Fecal fodder technology (mainly for breeding earthworms, maggots, hermetia illucens, etc.): and (3) composting and fermenting dry manure, earthworm, fly maggot, black soldier fly and other animal proteins in the livestock and poultry cultivation process, producing organic fertilizer for agricultural planting, and using the fermented earthworm, fly maggot, black soldier fly and other animal proteins for preparing feed and the like.

Fecal fuelling technology (biodesiccation, biomass briquette fuel): and (3) stirring the livestock manure, dehydrating, extruding and granulating to produce the biomass fuel rod.

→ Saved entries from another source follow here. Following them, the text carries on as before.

@[simp] theorem State.withRepair_glb (s : State) (x : Repair) : (s.withRepair x).glb = s.glb := rfl
@[simp] theorem State.withRepair_repair (s : State) (x : Repair) : (s.withRepair x).repair = x := rfl
@[simp] theorem State.withRepair_boot (s : State) (x : Repair) : (s.withRepair x).boot = s.boot := rfl
@[simp] theorem State.withRepair_ivory (s : State) (x : Repair) : (s.withRepair x).ivory = s.ivory := rfl
@[simp] theorem State.withRepair_link (s : State) (x : Repair) : (s.withRepair x).link = s.link := rfl
@[simp] theorem State.withRepair_hub (s : State) (x : Repair) : (s.withRepair x).hub = s.hub := rfl
@[simp] theorem State.withRepair_hfifo (s : State) (x : Repair) : (s.withRepair x).hfifo = s.hfifo := rfl
@[simp] theorem State.withRepair_msix (s : State) (x : Repair) : (s.withRepair x).msix = s.msix := rfl
@[simp] theorem State.withRepair_sync (s : State) (x : Repair) : (s.withRepair x).sync = s.sync := rfl
@[simp] theorem State.withRepair_counted (s : State) (x : Repair) : (s.withRepair x).counted = s.counted := rfl
@[simp] theorem State.withRepair_mem (s : State) (x : Repair) : (s.withRepair x).mem = s.mem := rfl
@[simp] theorem State.withRepair_stack (s : State) (x : Repair) : (s.withRepair x).stack = s.stack := rfl
@[simp] theorem State.withRepair_memc (s : State) (x : Repair) : (s.withRepair x).memc = s.memc := rfl
@[simp] theorem State.withRepair_pool (s : State) (x : Repair) : (s.withRepair x).pool = s.pool := rfl
@[simp] theorem State.withRepair_tier (s : State) (x : Repair) : (s.withRepair x).tier = s.tier := rfl
@[simp] theorem State.withRepair_xlt (s : State) (x : Repair) : (s.withRepair x).xlt = s.xlt := rfl
@[simp] theorem State.withRepair_core (s : State) (x : Repair) : (s.withRepair x).core = s.core := rfl
@[simp] theorem State.withRepair_cdie (s : State) (x : Repair) : (s.withRepair x).cdie = s.cdie := rfl
@[simp] theorem State.withRepair_hif (s : State) (x : Repair) : (s.withRepair x).hif = s.hif := rfl
@[simp] theorem State.withRepair_sess (s : State) (x : Repair) : (s.withRepair x).sess = s.sess := rfl
@[simp] theorem State.withRepair_disp (s : State) (x : Repair) : (s.withRepair x).disp = s.disp := rfl
@[simp] theorem State.withRepair_rna (s : State) (x : Repair) : (s.withRepair x).rna = s.rna := rfl
@[simp] theorem State.withRepair_pwr (s : State) (x : Repair) : (s.withRepair x).pwr = s.pwr := rfl
@[simp] theorem State.withRepair_tile (s : State) (x : Repair) : (s.withRepair x).tile = s.tile := rfl
@[simp] theorem State.withRepair_regs (s : State) (x : Repair) : (s.withRepair x).regs = s.regs := rfl
@[simp] theorem State.withRepair_replies (s : State) (x : Repair) : (s.withRepair x).replies = s.replies := rfl
@[simp] theorem State.withRepair_time (s : State) (x : Repair) : (s.withRepair x).time = s.time := rfl
@[simp] theorem State.withRepair_free (s : State) (x : Repair) : (s.withRepair x).free = s.free := rfl
@[simp] theorem State.withRepair_pending (s : State) (x : Repair) : (s.withRepair x).pending = s.pending := rfl

@[simp] theorem State.withBoot_glb (s : State) (x : Boot) : (s.withBoot x).glb = s.glb := rfl
@[simp] theorem State.withBoot_repair (s : State) (x : Boot) : (s.withBoot x).repair = s.repair := rfl
@[simp] theorem State.withBoot_boot (s : State) (x : Boot) : (s.withBoot x).boot = x := rfl
@[simp] theorem State.withBoot_ivory (s : State) (x : Boot) : (s.withBoot x).ivory = s.ivory := rfl
@[simp] theorem State.withBoot_link (s : State) (x : Boot) : (s.withBoot x).link = s.link := rfl
@[simp] theorem State.withBoot_hub (s : State) (x : Boot) : (s.withBoot x).hub = s.hub := rfl
@[simp] theorem State.withBoot_hfifo (s : State) (x : Boot) : (s.withBoot x).hfifo = s.hfifo := rfl
@[simp] theorem State.withBoot_msix (s : State) (x : Boot) : (s.withBoot x).msix = s.msix := rfl
@[simp] theorem State.withBoot_sync (s : State) (x : Boot) : (s.withBoot x).sync = s.sync := rfl
@[simp] theorem State.withBoot_counted (s : State) (x : Boot) : (s.withBoot x).counted = s.counted := rfl
@[simp] theorem State.withBoot_mem (s : State) (x : Boot) : (s.withBoot x).mem = s.mem := rfl
@[simp] theorem State.withBoot_stack (s : State) (x : Boot) : (s.withBoot x).stack = s.stack := rfl
@[simp] theorem State.withBoot_memc (s : State) (x : Boot) : (s.withBoot x).memc = s.memc := rfl
@[simp] theorem State.withBoot_pool (s : State) (x : Boot) : (s.withBoot x).pool = s.pool := rfl
@[simp] theorem State.withBoot_tier (s : State) (x : Boot) : (s.withBoot x).tier = s.tier := rfl
@[simp] theorem State.withBoot_xlt (s : State) (x : Boot) : (s.withBoot x).xlt = s.xlt := rfl
@[simp] theorem State.withBoot_core (s : State) (x : Boot) : (s.withBoot x).core = s.core := rfl
@[simp] theorem State.withBoot_cdie (s : State) (x : Boot) : (s.withBoot x).cdie = s.cdie := rfl
@[simp] theorem State.withBoot_hif (s : State) (x : Boot) : (s.withBoot x).hif = s.hif := rfl
@[simp] theorem State.withBoot_sess (s : State) (x : Boot) : (s.withBoot x).sess = s.sess := rfl
@[simp] theorem State.withBoot_disp (s : State) (x : Boot) : (s.withBoot x).disp = s.disp := rfl
@[simp] theorem State.withBoot_rna (s : State) (x : Boot) : (s.withBoot x).rna = s.rna := rfl
@[simp] theorem State.withBoot_pwr (s : State) (x : Boot) : (s.withBoot x).pwr = s.pwr := rfl
@[simp] theorem State.withBoot_tile (s : State) (x : Boot) : (s.withBoot x).tile = s.tile := rfl
@[simp] theorem State.withBoot_regs (s : State) (x : Boot) : (s.withBoot x).regs = s.regs := rfl
@[simp] theorem State.withBoot_replies (s : State) (x : Boot) : (s.withBoot x).replies = s.replies := rfl
@[simp] theorem State.withBoot_time (s : State) (x : Boot) : (s.withBoot x).time = s.time := rfl
@[simp] theorem State.withBoot_free (s : State) (x : Boot) : (s.withBoot x).free = s.free := rfl
@[simp] theorem State.withBoot_pending (s : State) (x : Boot) : (s.withBoot x).pending = s.pending := rfl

The prior art has certain problems including: the technical disadvantage of the total amount of the excrement is that: the excrement storage period is generally more than half a year, and enough land is needed to build an oxidation pond storage facility; the fertilization period is more concentrated, and specialized stirring equipment, fertilization machinery, farmland application pipe networks and the like are required to be matched; the long-distance transportation cost of the excrement is high, and the excrement can be only applied in a certain range. Technical disadvantages of fecal composting: the aerobic composting process is easy to produce a great amount of odor and is only suitable for poultry farms or sheep farms and the like which only produce solid manure and no sewage. Technical shortcoming of fecal sewage energy: the disposable investment is high, the utilization difficulty of energy products is high, the biogas slurry production is large and concentrated, the treatment cost is high, and the subsequent treatment and utilization process is needed. Technical disadvantages of faecal litter formation: as a bedding material, such as innocuous treatment is not thorough, and a certain biological safety risk may exist. Technical disadvantage of fecal feed conversion: the requirements on animal protein raising temperature, humidity and air permeability of the raising environment are high. Technical disadvantage of fecal fuelling: the energy consumption for dehydrating and drying the excrement is high.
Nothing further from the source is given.